* [WORK TASK]
Among the records that follow, find the line with "R268, R349). -/" and the line with "def State.carryRings (s". Set down those lines and all lines between them exactly, without adding anything.

PROVIDED MATERIAL below:

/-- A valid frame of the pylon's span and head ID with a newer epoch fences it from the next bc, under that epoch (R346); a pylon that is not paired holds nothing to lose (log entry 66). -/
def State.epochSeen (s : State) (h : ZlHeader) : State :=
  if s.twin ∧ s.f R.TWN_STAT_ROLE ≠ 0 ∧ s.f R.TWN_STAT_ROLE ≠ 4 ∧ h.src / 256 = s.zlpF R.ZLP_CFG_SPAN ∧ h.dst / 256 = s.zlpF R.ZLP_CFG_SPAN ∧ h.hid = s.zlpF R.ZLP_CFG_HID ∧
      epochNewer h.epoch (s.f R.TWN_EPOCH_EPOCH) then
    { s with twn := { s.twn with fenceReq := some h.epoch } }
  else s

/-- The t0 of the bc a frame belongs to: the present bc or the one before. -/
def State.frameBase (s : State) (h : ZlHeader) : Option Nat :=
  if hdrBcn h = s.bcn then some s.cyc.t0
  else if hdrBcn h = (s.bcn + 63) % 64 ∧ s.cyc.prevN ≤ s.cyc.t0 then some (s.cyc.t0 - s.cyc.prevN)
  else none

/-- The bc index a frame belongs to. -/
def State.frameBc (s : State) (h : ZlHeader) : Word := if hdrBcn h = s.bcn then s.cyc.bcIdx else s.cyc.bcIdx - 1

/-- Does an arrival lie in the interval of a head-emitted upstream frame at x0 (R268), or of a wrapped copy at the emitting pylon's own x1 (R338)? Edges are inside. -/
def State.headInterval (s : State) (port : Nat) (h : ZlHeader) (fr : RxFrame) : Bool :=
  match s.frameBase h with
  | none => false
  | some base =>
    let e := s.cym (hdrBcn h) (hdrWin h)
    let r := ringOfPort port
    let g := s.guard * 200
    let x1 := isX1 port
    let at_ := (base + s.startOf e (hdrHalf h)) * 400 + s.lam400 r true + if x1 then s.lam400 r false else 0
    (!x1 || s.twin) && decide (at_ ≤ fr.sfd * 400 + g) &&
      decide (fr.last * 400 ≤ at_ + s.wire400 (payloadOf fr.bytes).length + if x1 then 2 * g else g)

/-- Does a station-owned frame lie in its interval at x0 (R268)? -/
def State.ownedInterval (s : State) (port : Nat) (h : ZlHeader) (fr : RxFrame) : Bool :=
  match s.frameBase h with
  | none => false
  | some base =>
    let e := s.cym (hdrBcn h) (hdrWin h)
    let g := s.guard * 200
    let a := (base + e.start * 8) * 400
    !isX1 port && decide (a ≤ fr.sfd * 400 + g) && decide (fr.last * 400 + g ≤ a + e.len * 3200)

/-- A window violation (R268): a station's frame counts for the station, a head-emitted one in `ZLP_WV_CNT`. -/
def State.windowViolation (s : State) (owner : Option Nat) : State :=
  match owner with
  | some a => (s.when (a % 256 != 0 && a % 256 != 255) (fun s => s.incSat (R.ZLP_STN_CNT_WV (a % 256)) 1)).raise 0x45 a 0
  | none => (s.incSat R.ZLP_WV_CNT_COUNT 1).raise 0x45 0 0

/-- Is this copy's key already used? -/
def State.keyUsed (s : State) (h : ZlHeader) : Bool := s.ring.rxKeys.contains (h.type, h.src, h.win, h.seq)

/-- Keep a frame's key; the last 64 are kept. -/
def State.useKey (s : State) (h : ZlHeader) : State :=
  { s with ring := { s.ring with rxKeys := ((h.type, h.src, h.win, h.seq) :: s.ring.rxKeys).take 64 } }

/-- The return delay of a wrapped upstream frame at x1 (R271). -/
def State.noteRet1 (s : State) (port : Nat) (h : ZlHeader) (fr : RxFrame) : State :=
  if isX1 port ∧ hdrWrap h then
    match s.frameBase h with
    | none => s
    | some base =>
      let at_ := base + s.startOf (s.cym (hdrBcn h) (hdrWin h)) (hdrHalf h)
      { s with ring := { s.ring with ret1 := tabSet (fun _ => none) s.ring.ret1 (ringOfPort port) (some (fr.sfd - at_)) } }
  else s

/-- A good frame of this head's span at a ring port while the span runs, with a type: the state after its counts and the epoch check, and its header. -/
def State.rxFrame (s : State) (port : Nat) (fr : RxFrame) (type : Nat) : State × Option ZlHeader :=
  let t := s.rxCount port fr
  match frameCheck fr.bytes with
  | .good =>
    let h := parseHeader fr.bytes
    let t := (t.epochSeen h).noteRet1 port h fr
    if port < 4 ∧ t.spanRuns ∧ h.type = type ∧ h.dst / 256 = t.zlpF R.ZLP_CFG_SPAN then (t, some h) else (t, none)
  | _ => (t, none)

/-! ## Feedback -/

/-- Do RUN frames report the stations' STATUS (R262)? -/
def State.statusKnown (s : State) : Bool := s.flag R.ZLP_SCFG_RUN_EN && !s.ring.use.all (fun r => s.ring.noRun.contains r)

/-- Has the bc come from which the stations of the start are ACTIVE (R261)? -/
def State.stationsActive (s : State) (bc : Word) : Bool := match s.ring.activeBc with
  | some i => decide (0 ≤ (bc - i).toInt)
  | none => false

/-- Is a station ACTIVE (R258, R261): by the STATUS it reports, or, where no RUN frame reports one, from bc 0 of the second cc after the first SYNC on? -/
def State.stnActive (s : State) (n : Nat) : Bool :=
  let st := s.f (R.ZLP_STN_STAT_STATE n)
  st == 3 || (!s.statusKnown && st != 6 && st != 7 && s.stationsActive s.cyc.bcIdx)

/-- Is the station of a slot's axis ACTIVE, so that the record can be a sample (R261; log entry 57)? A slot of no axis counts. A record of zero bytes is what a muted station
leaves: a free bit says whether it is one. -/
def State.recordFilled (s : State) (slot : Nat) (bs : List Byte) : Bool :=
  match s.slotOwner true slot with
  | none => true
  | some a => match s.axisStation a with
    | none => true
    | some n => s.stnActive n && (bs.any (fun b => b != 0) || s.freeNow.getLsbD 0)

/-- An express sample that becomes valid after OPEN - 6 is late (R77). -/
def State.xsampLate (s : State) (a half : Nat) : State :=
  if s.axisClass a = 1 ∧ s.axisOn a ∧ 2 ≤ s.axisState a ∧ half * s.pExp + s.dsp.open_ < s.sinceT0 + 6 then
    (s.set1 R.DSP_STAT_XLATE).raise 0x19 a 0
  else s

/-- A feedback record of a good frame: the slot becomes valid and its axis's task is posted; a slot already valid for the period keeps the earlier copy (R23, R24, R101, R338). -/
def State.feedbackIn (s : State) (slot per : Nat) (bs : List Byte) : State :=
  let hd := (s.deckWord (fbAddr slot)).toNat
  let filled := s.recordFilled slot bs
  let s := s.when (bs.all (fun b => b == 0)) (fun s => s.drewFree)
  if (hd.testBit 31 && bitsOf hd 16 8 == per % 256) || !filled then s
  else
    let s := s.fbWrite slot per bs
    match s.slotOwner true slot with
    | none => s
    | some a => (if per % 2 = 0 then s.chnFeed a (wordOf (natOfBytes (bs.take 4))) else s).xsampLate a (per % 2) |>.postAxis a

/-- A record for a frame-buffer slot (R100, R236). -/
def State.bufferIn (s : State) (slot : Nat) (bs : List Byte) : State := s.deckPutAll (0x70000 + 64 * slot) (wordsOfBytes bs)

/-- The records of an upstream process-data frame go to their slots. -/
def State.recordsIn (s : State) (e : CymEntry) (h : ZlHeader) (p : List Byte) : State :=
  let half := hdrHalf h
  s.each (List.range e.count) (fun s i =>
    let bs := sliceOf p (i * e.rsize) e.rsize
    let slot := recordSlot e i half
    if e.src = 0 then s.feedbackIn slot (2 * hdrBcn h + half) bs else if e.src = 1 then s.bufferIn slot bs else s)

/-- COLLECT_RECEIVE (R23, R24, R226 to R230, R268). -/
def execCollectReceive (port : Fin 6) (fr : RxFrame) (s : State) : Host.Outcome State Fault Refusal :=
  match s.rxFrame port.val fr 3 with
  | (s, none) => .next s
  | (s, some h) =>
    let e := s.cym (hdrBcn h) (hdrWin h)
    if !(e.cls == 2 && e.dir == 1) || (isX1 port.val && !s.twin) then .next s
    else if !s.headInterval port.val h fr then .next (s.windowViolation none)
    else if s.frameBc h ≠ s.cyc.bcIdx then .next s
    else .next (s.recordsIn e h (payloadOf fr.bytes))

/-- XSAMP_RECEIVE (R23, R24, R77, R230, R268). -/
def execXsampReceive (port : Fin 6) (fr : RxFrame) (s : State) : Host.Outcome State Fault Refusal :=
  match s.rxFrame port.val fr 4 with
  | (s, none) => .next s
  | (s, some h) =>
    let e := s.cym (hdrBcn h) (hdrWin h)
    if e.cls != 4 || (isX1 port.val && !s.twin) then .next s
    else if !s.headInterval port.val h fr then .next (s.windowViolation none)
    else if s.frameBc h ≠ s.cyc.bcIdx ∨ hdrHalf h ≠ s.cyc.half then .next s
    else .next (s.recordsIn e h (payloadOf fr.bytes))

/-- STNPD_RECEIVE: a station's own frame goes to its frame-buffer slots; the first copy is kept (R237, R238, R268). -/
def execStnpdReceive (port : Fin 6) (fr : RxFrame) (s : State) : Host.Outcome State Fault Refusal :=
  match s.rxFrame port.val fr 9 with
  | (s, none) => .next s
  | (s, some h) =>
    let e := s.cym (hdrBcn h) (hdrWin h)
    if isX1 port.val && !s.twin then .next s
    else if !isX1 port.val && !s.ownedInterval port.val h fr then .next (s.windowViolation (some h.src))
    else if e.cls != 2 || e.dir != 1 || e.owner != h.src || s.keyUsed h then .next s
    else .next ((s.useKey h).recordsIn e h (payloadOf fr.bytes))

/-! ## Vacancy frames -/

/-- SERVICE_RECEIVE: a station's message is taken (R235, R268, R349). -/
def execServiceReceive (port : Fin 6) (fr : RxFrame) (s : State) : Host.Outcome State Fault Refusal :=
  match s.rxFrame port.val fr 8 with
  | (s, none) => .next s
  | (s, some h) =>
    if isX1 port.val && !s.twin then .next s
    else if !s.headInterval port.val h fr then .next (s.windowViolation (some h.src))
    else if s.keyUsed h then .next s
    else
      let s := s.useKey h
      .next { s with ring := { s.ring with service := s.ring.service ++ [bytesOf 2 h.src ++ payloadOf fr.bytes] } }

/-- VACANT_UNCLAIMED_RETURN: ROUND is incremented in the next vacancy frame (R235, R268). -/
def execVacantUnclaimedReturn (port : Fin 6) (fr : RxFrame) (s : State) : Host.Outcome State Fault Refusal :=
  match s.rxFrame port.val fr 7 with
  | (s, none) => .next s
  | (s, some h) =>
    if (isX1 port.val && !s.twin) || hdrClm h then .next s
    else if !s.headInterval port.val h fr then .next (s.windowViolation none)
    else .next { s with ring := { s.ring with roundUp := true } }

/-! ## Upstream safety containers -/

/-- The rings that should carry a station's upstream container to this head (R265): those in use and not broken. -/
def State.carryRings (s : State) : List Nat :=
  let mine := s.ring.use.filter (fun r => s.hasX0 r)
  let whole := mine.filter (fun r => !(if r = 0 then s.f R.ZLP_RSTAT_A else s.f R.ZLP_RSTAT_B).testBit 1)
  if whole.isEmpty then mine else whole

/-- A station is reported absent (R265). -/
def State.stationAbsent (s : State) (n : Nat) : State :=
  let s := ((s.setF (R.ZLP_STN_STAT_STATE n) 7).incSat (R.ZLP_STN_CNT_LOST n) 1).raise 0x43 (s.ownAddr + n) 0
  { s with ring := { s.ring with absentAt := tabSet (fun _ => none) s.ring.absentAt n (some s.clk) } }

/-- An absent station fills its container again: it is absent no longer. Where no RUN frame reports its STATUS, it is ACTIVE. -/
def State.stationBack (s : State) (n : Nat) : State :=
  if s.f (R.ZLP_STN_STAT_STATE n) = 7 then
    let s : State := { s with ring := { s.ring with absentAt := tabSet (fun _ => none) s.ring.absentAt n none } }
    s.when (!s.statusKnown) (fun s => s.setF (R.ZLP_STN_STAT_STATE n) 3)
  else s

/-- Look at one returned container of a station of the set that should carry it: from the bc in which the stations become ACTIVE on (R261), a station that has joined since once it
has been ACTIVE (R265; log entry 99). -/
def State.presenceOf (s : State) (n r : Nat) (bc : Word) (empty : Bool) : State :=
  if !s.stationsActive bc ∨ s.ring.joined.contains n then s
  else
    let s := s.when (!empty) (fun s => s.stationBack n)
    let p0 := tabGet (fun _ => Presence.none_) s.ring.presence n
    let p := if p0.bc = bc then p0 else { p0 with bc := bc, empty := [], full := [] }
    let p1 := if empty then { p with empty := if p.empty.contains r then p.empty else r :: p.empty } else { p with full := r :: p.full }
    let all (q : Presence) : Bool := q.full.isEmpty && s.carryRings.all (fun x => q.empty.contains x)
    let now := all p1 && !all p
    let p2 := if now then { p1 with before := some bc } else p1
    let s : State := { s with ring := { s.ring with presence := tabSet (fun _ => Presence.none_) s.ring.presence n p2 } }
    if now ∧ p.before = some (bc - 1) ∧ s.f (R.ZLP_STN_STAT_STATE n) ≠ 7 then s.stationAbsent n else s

End of PROVIDED MATERIAL.

* [SOLVED PROBLEM]
/-- SERVICE_RECEIVE: a station's message is taken (R235, R268, R349). -/
def execServiceReceive (port : Fin 6) (fr : RxFrame) (s : State) : Host.Outcome State Fault Refusal :=
  match s.rxFrame port.val fr 8 with
  | (s, none) => .next s
  | (s, some h) =>
    if isX1 port.val && !s.twin then .next s
    else if !s.headInterval port.val h fr then .next (s.windowViolation (some h.src))
    else if s.keyUsed h then .next s
    else
      let s := s.useKey h
      .next { s with ring := { s.ring with service := s.ring.service ++ [bytesOf 2 h.src ++ payloadOf fr.bytes] } }

/-- VACANT_UNCLAIMED_RETURN: ROUND is incremented in the next vacancy frame (R235, R268). -/
def execVacantUnclaimedReturn (port : Fin 6) (fr : RxFrame) (s : State) : Host.Outcome State Fault Refusal :=
  match s.rxFrame port.val fr 7 with
  | (s, none) => .next s
  | (s, some h) =>
    if (isX1 port.val && !s.twin) || hdrClm h then .next s
    else if !s.headInterval port.val h fr then .next (s.windowViolation none)
    else .next { s with ring := { s.ring with roundUp := true } }

/-! ## Upstream safety containers -/

/-- The rings that should carry a station's upstream container to this head (R265): those in use and not broken. -/
def State.carryRings (s : State) : List Nat :=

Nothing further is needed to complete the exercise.